As a fan of science fiction and science, I have to say that The Expanse has a bunch of great science. It’s not just the science in the show. The characters also seem to demonstrate an understanding of physics. One scene from the first season stands out in particular as a classic physics example.
I guess I should give a spoiler alert, but I’m not really giving away any major plot elements. But you have been warned.
OK, since you are still here let me describe the scene. Two main characters (Jim and Naomi) are running on a gangway connected to a spaceship. This gangway is inside a bigger ship that is accelerating (with the engines on) to produce artificial gravity. But wait! They are under fire. Some other dude wants to stop them from getting into the ship, so he fires his weapon. Eventually, someone shoots an important part of the bigger spaceship and its engines cut off. With no thrust, Jim and Naomi lose their artificial gravity and start floating off the gangway. They have magnetic boots, but the boots only work on the gangway. They are doomed.

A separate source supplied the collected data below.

-- ==== Sys2Proof/Certificates/Slice0/Obligations.lean ====
section
/-! DEFINITION. The statements of the model, for the provers. Runs c s P says that the command c answers a next state in s and that this state meets P; keepsBut F says that nothing outside the listed parts of the state changed (Safety.lean). -/

open Sys2Proof Sys2Proof.Machine

/-! ### The machine as a whole -/

/-- One step runs the command at the front of the queue with the queue's rest. -/
def Obligations.StepRunsTheCommandInFront : Prop :=
  ∀ (c : Instr) (rest : List Instr) (s : State), s.pending = c :: rest → step s = exec c { s with pending := rest }

/-- On an empty queue one cycle of the 1.0 GHz timebase passes (assumption 2, DESIGN CHOICE) and nothing else changes, but that an entry into HIBERNATE is watched until its commit point (assumption 60); a word of the table spells no command. It rests on the model's own choices or readings in assumptions 2, 13 and 60. -/
def Obligations.IdleStepPassesOneTimebaseCycle : Prop :=
  (∀ s : State, s.pending = [] → s.pwr.mode ≠ .hibEntry ∨ s.pwr.committed = true → step s = .next { s with tm := s.tm.advance (!s.syntonised) 1 })
  ∧ (∀ s : State, s.pending = [] → s.pwr.mode = .hibEntry → s.pwr.committed = false → step s = .next ({ s with tm := s.tm.advance (!s.syntonised) 1 } : State).hibWatch)
  ∧ (∀ (t : TimeSt) (alone : Bool), t.running = true → t.slewLen = 0 → (t.advance alone 1).count = t.count + 4294967296 ∧ (t.advance alone 1).up = t.up + 1)
  ∧ (∀ (t : TimeSt) (alone : Bool), t.running = false → (t.advance alone 1).count = t.count ∧ (t.advance alone 1).up = t.up)
  ∧ (∀ (s : State) (nbits w : Nat), s.withFetchWord nbits w = s)

/-- The invariant of Safety.lean holds in the reset state. It rests on the model's own choices or readings in assumptions 5 and 13. -/
def Obligations.ResetMeetsTheInvariant : Prop := State.reset.wf = true ∧ State.reset.pending = []

/-- Every step keeps the invariant, never changes the one-time-programmable memory, and takes one command off the queue. -/
def Obligations.EveryStepKeepsTheInvariant : Prop :=
  ∀ s t : State, s.wf = true → step s = .next t → t.wf = true ∧ t.otp = s.otp ∧ t.pending = s.pending.tail

/-- Every command, in every state, has a next state, and that state differs from the one before only in the parts that Instr.parts lists for the command (Safety.lean). -/
def Obligations.EveryCommandRunsWithinItsParts : Prop :=
  ∀ (c : Instr) (s : State), Runs c s (fun t => s.keepsBut c.parts t)
/-! ### Excitation outputs -/

/-- R67, R70, R80, R81: the states a pulse passes through when nothing is wrong. It rests on the model's own choices or readings in assumptions 3 and 43. -/
def Obligations.PulsePassesThroughItsStates : Prop :=
  ∀ (s : State) (m : Fin 32),
    (∀ midUv k t, (s.excOf m).mode = .idle → s.pulseEdge (s.cfgv Fld.excGroup m 0) = some (k, t) →
      s.pulseWithheld m (t - nsTq (s.cfgv Fld.excLead m 0)) = false → (s.pulsingNow.filter (fun x => x != m.val)).length < 6 →
      exec (.pulseStart m midUv) s = .next (((s.reach (t - nsTq (s.cfgv Fld.excLead m 0))).pllRunAgo 40000).setExc m
        { s.excOf m with mode := .inrush, negative := s.cfgv Fld.excChop m 0 == 1 && k % 2 == 1, pulseFrame := k, cutAt := none,
                         startUp := (s.reach (t - nsTq (s.cfgv Fld.excLead m 0))).tm.up, endUp := (s.reach (t - nsTq (s.cfgv Fld.excLead m 0))).tm.up + s.cfgv Fld.excWidth m 0 }))
    ∧ (∀ v : Int, (s.excOf m).mode = .inrush → s.injOf 4 3 m = none → (v.natAbs < 50000 ∨ (v < 0 ↔ (s.excOf m).negative = true)) →
      exec (.polarityCheck m v) s = .next (s.reachUp ((s.excOf m).startUp + 500)))
    ∧ ((s.excOf m).mode = .inrush → exec (.inrushEnd m) s = .next ((s.reachUp ((s.excOf m).startUp + 20000)).setExc m { s.excOf m with mode := .pulse }))
    ∧ (∀ limited, (s.excOf m).mode = .pulse ∨ ((s.excOf m).mode = .inrush ∧ (20000 < s.cfgv Fld.excWidth m 0 ∨ (limited = false ∧ s.injOf 4 1 m = none))) →
      (s.excOf m).cutAt = none → s.isStandby = false → exec (.pulseEnd m limited) s = .next ((s.reachUp (s.excOf m).endUp).goodPulse m))
    ∧ (∀ limited u, (s.excOf m).mode = .pulse ∨ ((s.excOf m).mode = .inrush ∧ (20000 < s.cfgv Fld.excWidth m 0 ∨ (limited = false ∧ s.injOf 4 1 m = none))) →
      (s.excOf m).cutAt = some u → s.isStandby = false →
      exec (.pulseEnd m limited) s = .next ((s.reachUp (min u (s.excOf m).endUp)).goodPulse m))
    ∧ (∀ limited, (s.excOf m).mode = .pulse → (s.excOf m).cutAt = none → s.isStandby = true → Runs (.pulseEnd m limited) s (fun u => (u.excOf m).mode = .standbyZ))
    ∧ ((s.excOf m).mode = .short ∨ (s.excOf m).mode = .reversed → s.cfgv Fld.excRetry m 0 ≠ 0 →
      exec (.retryElapsed m) s = .next ((s.reachUp ((s.excOf m).faultUp + s.cfgv Fld.excRetry m 0 * 100000000)).setExc m { s.excOf m with mode := .idle, isRetry := true }))
    ∧ (∀ p n : Nat, (s.excOf m).mode = .idle → Look.diagFrame s.cfgv (s.cfgv Fld.excGroup m 0) (s.excOf m).pulseFrame = true → s.injOf 4 4 m = none →
      p ≤ 200000 → n ≤ 200000 → (s.excOf m).senseOpen = false → exec (.openSenseTestEnd m true p n) s =
        .next (s.setExc m { s.excOf m with senseFail := 0, sensePass := (s.excOf m).sensePass + 1 }))

/-- R80, R84 and Table 3-8: what entering a fault and ending a pulse well do to an output, its registers and everything else; a write of 1 to a SEEN bit clears it, and re-arms the output when RETRY is 0. -/
def Obligations.ExcitationEntriesSetStateAndStickyBit : Prop :=
  ∀ s : State, s.wf = true → ∀ m : Fin 32,
    ((s.toShort m).excOf m = { s.excOf m with mode := .short, faultUp := s.tm.up, retrying := true, isRetry := false, cutAt := none }
      ∧ (s.toShort m).reg (Reg.excShortCount m) = (s.reg (Reg.excShortCount m)).satAdd 1 ∧ (s.toShort m).bit (Reg.excStatus m) 10 = true
      ∧ (∀ j, j ≠ m.val → (s.toShort m).excOf j = s.excOf j) ∧ s.keepsBut (.exc :: reportParts) (s.toShort m))
    ∧ ((s.toReversed m).excOf m = { s.excOf m with mode := .reversed, faultUp := s.tm.up, retrying := true, isRetry := false, cutAt := none } ∧ (s.toReversed m).bit (Reg.excStatus m) 13 = true
      ∧ (∀ j, j ≠ m.val → (s.toReversed m).excOf j = s.excOf j) ∧ s.keepsBut (.exc :: reportParts) (s.toReversed m))
    ∧ ((s.goodPulse m).excOf m = { s.excOf m with mode := .idle, cutAt := none, retrying := false, isRetry := false }
      ∧ (s.goodPulse m).reg (Reg.excStatus m) = s.reg (Reg.excStatus m) &&& 0x00FFFFFF
      ∧ (∀ j, j ≠ m.val → (s.goodPulse m).excOf j = s.excOf j) ∧ s.keepsBut [.regs, .exc, .log] (s.goodPulse m))
    ∧ Runs (.shortSeenRearm m) s (fun u => u.reg (Reg.excStatus m) = s.reg (Reg.excStatus m) &&& ~~~ 0x400
      ∧ u.excOf m = (if (s.excOf m).mode = .short ∧ s.cfgv Fld.excRetry m 0 = 0 then { s.excOf m with mode := .idle, isRetry := false } else s.excOf m)
      ∧ (∀ a, a ≠ Reg.excStatus m → u.reg a = s.reg a) ∧ (∀ j, j ≠ m.val → u.excOf j = s.excOf j) ∧ s.keepsBut [.regs, .exc] u)
    ∧ Runs (.reversedSeenRearm m) s (fun u => u.reg (Reg.excStatus m) = s.reg (Reg.excStatus m) &&& ~~~ 0x2000
      ∧ u.excOf m = (if (s.excOf m).mode = .reversed ∧ s.cfgv Fld.excRetry m 0 = 0 then { s.excOf m with mode := .idle, isRetry := false } else s.excOf m)
      ∧ (∀ a, a ≠ Reg.excStatus m → u.reg a = s.reg a) ∧ (∀ j, j ≠ m.val → u.excOf j = s.excOf j) ∧ s.keepsBut [.regs, .exc] u)

/-- R74, R80, R81, R84, R85: which commands enter an excitation fault, and the pulse that would be the seventh. It rests on the model's own choices or readings in assumptions 3 and 43. -/
def Obligations.ExcitationFaultsAreEntered : Prop :=
  ∀ (s : State) (m : Fin 32),
    ((s.excOf m).mode = .pulse → s.isStandby = false → exec (.shortDetect m) s = .next (s.toShort m))
    ∧ ((s.excOf m).mode = .pulse → (s.excOf m).isRetry = true → field (s.reg (Reg.excStatus m)) 31 24 < 255 → s.isStandby = false →
      Runs (.shortDetect m) s (fun u => field (u.reg (Reg.excStatus m)) 31 24 = field (s.reg (Reg.excStatus m)) 31 24 + 1 ∧ (u.excOf m).mode = .short))
    ∧ ((s.excOf m).mode = .inrush → s.cfgv Fld.excWidth m 0 ≤ 20000 → s.injOf 4 1 m = none → s.isStandby = false →
      exec (.pulseEnd m true) s = .next ((s.reachUp (((s.excOf m).cutAt.map (min (s.excOf m).endUp)).getD (s.excOf m).endUp)).toShort m))
    ∧ (∀ v : Int, (s.excOf m).mode = .inrush → s.injOf 4 3 m = none → 50000 ≤ v.natAbs → ¬ (v < 0 ↔ (s.excOf m).negative = true) →
      exec (.polarityCheck m v) s = .next ((s.reachUp ((s.excOf m).startUp + 500)).toReversed m))
    ∧ (∀ p n : Nat, (s.excOf m).mode = .idle → Look.diagFrame s.cfgv (s.cfgv Fld.excGroup m 0) (s.excOf m).pulseFrame = true → s.injOf 4 4 m = none →
      (s.excOf m).senseOpen = false → 1 ≤ (s.excOf m).senseFail → 200000 < p ∨ 200000 < n → exec (.openSenseTestEnd m true p n) s =
        .next ((s.setExc m { s.excOf m with senseFail := (s.excOf m).senseFail + 1, sensePass := 0, senseOpen := true }).excFault m 12))
    ∧ (∀ midUv k t, (s.excOf m).mode = .idle → s.pulseEdge (s.cfgv Fld.excGroup m 0) = some (k, t) →
      s.pulseWithheld m (t - nsTq (s.cfgv Fld.excLead m 0)) = false → 6 ≤ (s.pulsingNow.filter (fun x => x != m.val)).length →
      exec (.pulseStart m midUv) s = .next ((((((s.reach (t - nsTq (s.cfgv Fld.excLead m 0))).pllRunAgo 40000).setExc m { s.excOf m with suppressed := true, mode := .idle }).bump
        0x8704).setBit (Reg.excStatus m) 14).raise (errAt 1 (Reg.excStatus m) 14 m)))

/-- R76, R77, R80, R82: the charge pump and the seize input. It rests on the model's own choices or readings in assumption 43. -/
def Obligations.PumpAndSeizeMoveEveryOutput : Prop :=
  ∀ s : State, s.wf = true →
    (s.pump.running = true → Runs .pumpReady s (fun u =>
      u.pump = { s.pump with ready := true } ∧ (∀ m, m < 32 → u.excOf m = if (s.excOf m).mode = .waitPump then { s.excOf m with mode := .idle } else s.excOf m)
      ∧ s.keepsBut [.pump, .exc] u))
    ∧ (∀ m, m < 32 → (s.excOf m).pulsing = true → Runs .pumpSagTimeout s (fun u =>
      (∀ j, j < 32 → u.excOf j = if (s.excOf j).pulsing = true then { s.excOf j with mode := .idle, isRetry := false, cutAt := none } else s.excOf j)
      ∧ u.sagNow = (u.isStandby && s.sagNow) ∧ s.keepsBut (.tm :: .exc :: .injectedNow :: reportParts) u))
    ∧ (∀ k, s.seizePin = some k → Runs .seizeAssert s (fun u => (∀ m, m < 32 → (u.excOf m).mode = .seized)
      ∧ (s.pads.settled.getLsbD k = true → s.pinFunc k = 9 → s.twin.role ≠ .solo → u.twin.role = .seized)))
    ∧ (∀ k, s.seizePin = some k → s.pads.settled.getLsbD k = true → s.log.fatal = false → s.twin.role ≠ .seized →
      Runs .seizeRelease s (fun u => (∀ m, m < 32 → u.excOf m = if (s.excOf m).mode = .seized then { s.excOf m with mode := .disabled } else s.excOf m)
        ∧ s.keepsBut [.pads, .exc] u))
    ∧ (∀ k, s.seizePin = some k → s.pads.settled.getLsbD k = true → s.twin.role = .seized → Runs .seizeRelease s (fun u => u.twin.role = .standbyUnfit))

/-! ### Inputs -/

/-- R62, R86, R87, R88: protection switches, and the open-wire check at start-up and on request. It rests on the model's own choices or readings in assumption 89. -/
def Obligations.InputSwitchesAndOpenWireCheck : Prop :=
  ∀ s : State, s.wf = true →
    (∀ (i : Fin 512) (pos : Bool), Runs (.protectionOpen i pos) s (fun u =>
      u.ainOf i = { s.ainOf i with switchOpen := true, positive := pos, overIn := (s.ainOf i).overIn || Look.watched s.cfgv i } ∧ (∀ j, j ≠ i.val → u.ainOf j = s.ainOf j) ∧ s.keepsBut (.ain :: reportParts) u))
    ∧ (∀ i : Fin 512, Runs (.protectionClose i) s (fun u =>
      u.ainOf i = { s.ainOf i with switchOpen := false, overIn := false } ∧ (∀ j, j ≠ i.val → u.ainOf j = s.ainOf j) ∧ s.keepsBut [.ain, .log] u))
    ∧ (s.pump.owRunning = true → exec .owTestStart s = .next s)
    ∧ (s.pump.owRunning = false → (s.grpOf 0).mode = .stopped → (s.grpOf 1).mode = .stopped →
      exec .owTestStart s = .next { s with pump := { s.pump with owRunning := true, owDone := false, owRefused := false, owUp := s.tm.up } })
    ∧ (s.pump.owRunning = false → (s.grpOf 0).mode ≠ .stopped ∨ (s.grpOf 1).mode ≠ .stopped →
      exec .owTestStart s = .next { s with pump := { s.pump with owDone := false, owRefused := true } })
    ∧ (∀ moved, s.pump.owRunning = true → Runs (.owTestEnd moved) s (fun u =>
      u.pump = { s.pump with owRunning := false, owDone := true } ∧ u.tm = (s.reachUp (s.pump.owUp + 500000)).tm ∧ (∀ i, i < 512 → u.bit (0x86C0 + 4 * (i / 32)) (i % 32) = moved.contains i)
      ∧ (∀ a, a < 0x86C0 ∨ 0x8700 ≤ a → u.reg a = s.reg a) ∧ s.keepsBut [.tm, .regs, .pump] u))
    ∧ (∀ rep : StepReport, s.boot.stage = 6 → s.boot.retryDue = false → Runs (.startupStepEnd rep) s (fun u => u.pump = s.pump ∧ u.boot.stage = 7
      ∧ (∀ i, i < 512 → u.bit (0x86C0 + 4 * (i / 32)) (i % 32) = rep.moved.contains i) ∧ s.keepsBut [.tm, .regs, .boot] u))

/-! ### Strobe groups, conversions and frames -/

/-- R33, R37, R38, R40, R44, R47: a strobe edge takes the next frame number of its group, the frame converts from that edge on, and completes at its ready time. It rests on the model's own choices or readings in assumptions 3 and 43. -/
def Obligations.StrobeEdgesStartFramesThatComplete : Prop :=
  ∀ s : State, s.wf = true → ∀ (g : Group) (e : EdgeSample),
    let p := gidx (Group.peer g)
    let peerSees := fun (up : Nat) => if Look.scheduled s.cfgv p = false ∧ (s.grpOf p).mode = .running ∧ (s.cfgv Fld.strbEventSrc p 0).testBit 2 = true then some up else (s.grpOf p).peerUp
    (Look.scheduled s.cfgv (gidx g) = true → (s.grpOf (gidx g)).mode = .waitingStart ∨ (s.grpOf (gidx g)).mode = .running → (s.grpOf (gidx g)).frame = none →
      Runs (.strobeEdge g e) s (fun u =>
        let x := s.grpOf (gidx g)
        let t := Look.edgeT s.cfgv (gidx g) x.nextK
        let diag := Look.diagFrame s.cfgv (gidx g) x.nextK
        let n := Look.nMax s.cfgv (gidx g) diag
        u.grpOf (gidx g) = { x with mode := .running, nextK := x.nextK + 1, strobed := true, hole := false, heldHole := false, lastK := x.nextK, lastEdge := t, pendEdge := none,
                                    frame := some ⟨x.nextK, t, diag, n, s.epoch, (s.reach t).tm.up + 200 + 400 * n, false⟩ }
        ∧ u.grpOf (gidx (Group.peer g)) = { s.grpOf (gidx (Group.peer g)) with peerUp := peerSees u.tm.up } ∧ u.edgeOf (gidx g) = e))
    ∧ (∀ at_, (s.grpOf (gidx g)).pendEdge = some at_ → (s.grpOf (gidx g)).frame = none →
      Runs (.eventStrobeEdge g e) s (fun u =>
        (u.grpOf (gidx g)).lastK = (s.grpOf (gidx g)).evNext ∧ (u.grpOf (gidx g)).evNext = (s.grpOf (gidx g)).evNext + 1
        ∧ (u.grpOf (gidx g)).lastEdge = placeEdge (s.reachUp at_).now ∧ (u.grpOf (gidx g)).pendEdge = none ∧ (u.grpOf (gidx g)).mode = .running
        ∧ u.grpOf (gidx (Group.peer g)) = { s.grpOf (gidx (Group.peer g)) with peerUp := peerSees u.tm.up } ∧ u.edgeOf (gidx g) = e))
    ∧ (∀ f : FrameSt, (s.grpOf (gidx g)).frame = some f → Runs (.frameReady g) s (fun u =>
      u.grpOf (gidx g) = { s.grpOf (gidx g) with frame := none, doneK := f.k, lastSlots := f.nMax, diagLast := f.diag, resetDue := false, closeDue := false, deferred := [] }
      ∧ u.grpOf (gidx (Group.peer g)) = s.grpOf (gidx (Group.peer g)) ∧ u.wf = true))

Now for the physics. Jim took high school in physics and he even paid attention. Let’s review the key physics concepts so that you can fully understand what he did next.
It’s all about forces and momentum. A force is an interaction between two objects. Yes, you can have many objects all interacting, but you just deal with two objects at a time. Suppose the two objects are you and a ball. If you move your hand forward, you can exert a force on the ball. However, since forces deal with two objects, the ball also pushes back on you in the opposite direction. In fact, the force that you push on the ball is EXACTLY the same magnitude that you push on the ball. That’s just the nature of a force.
This leads us to the first part of Jim’s physics trick. He uses his feet to push on Naomi. He pushes her up and away which means that she pushes back on him with the same force but in the opposite direction. Here is a diagram.
The second key idea is momentum. Momentum is the product of an object’s mass and velocity. Physicists use the symbol “p” to represent momentum because we think that makes us cool. Actually, some claim that it has something to do with the latin word impetus—but who knows.
Momentum has a connection to forces with the momentum principle. This says that the net force on an object is equal to the time rate of change of the momentum. If there is a constant force on an object for some short time interval, then the following would be true.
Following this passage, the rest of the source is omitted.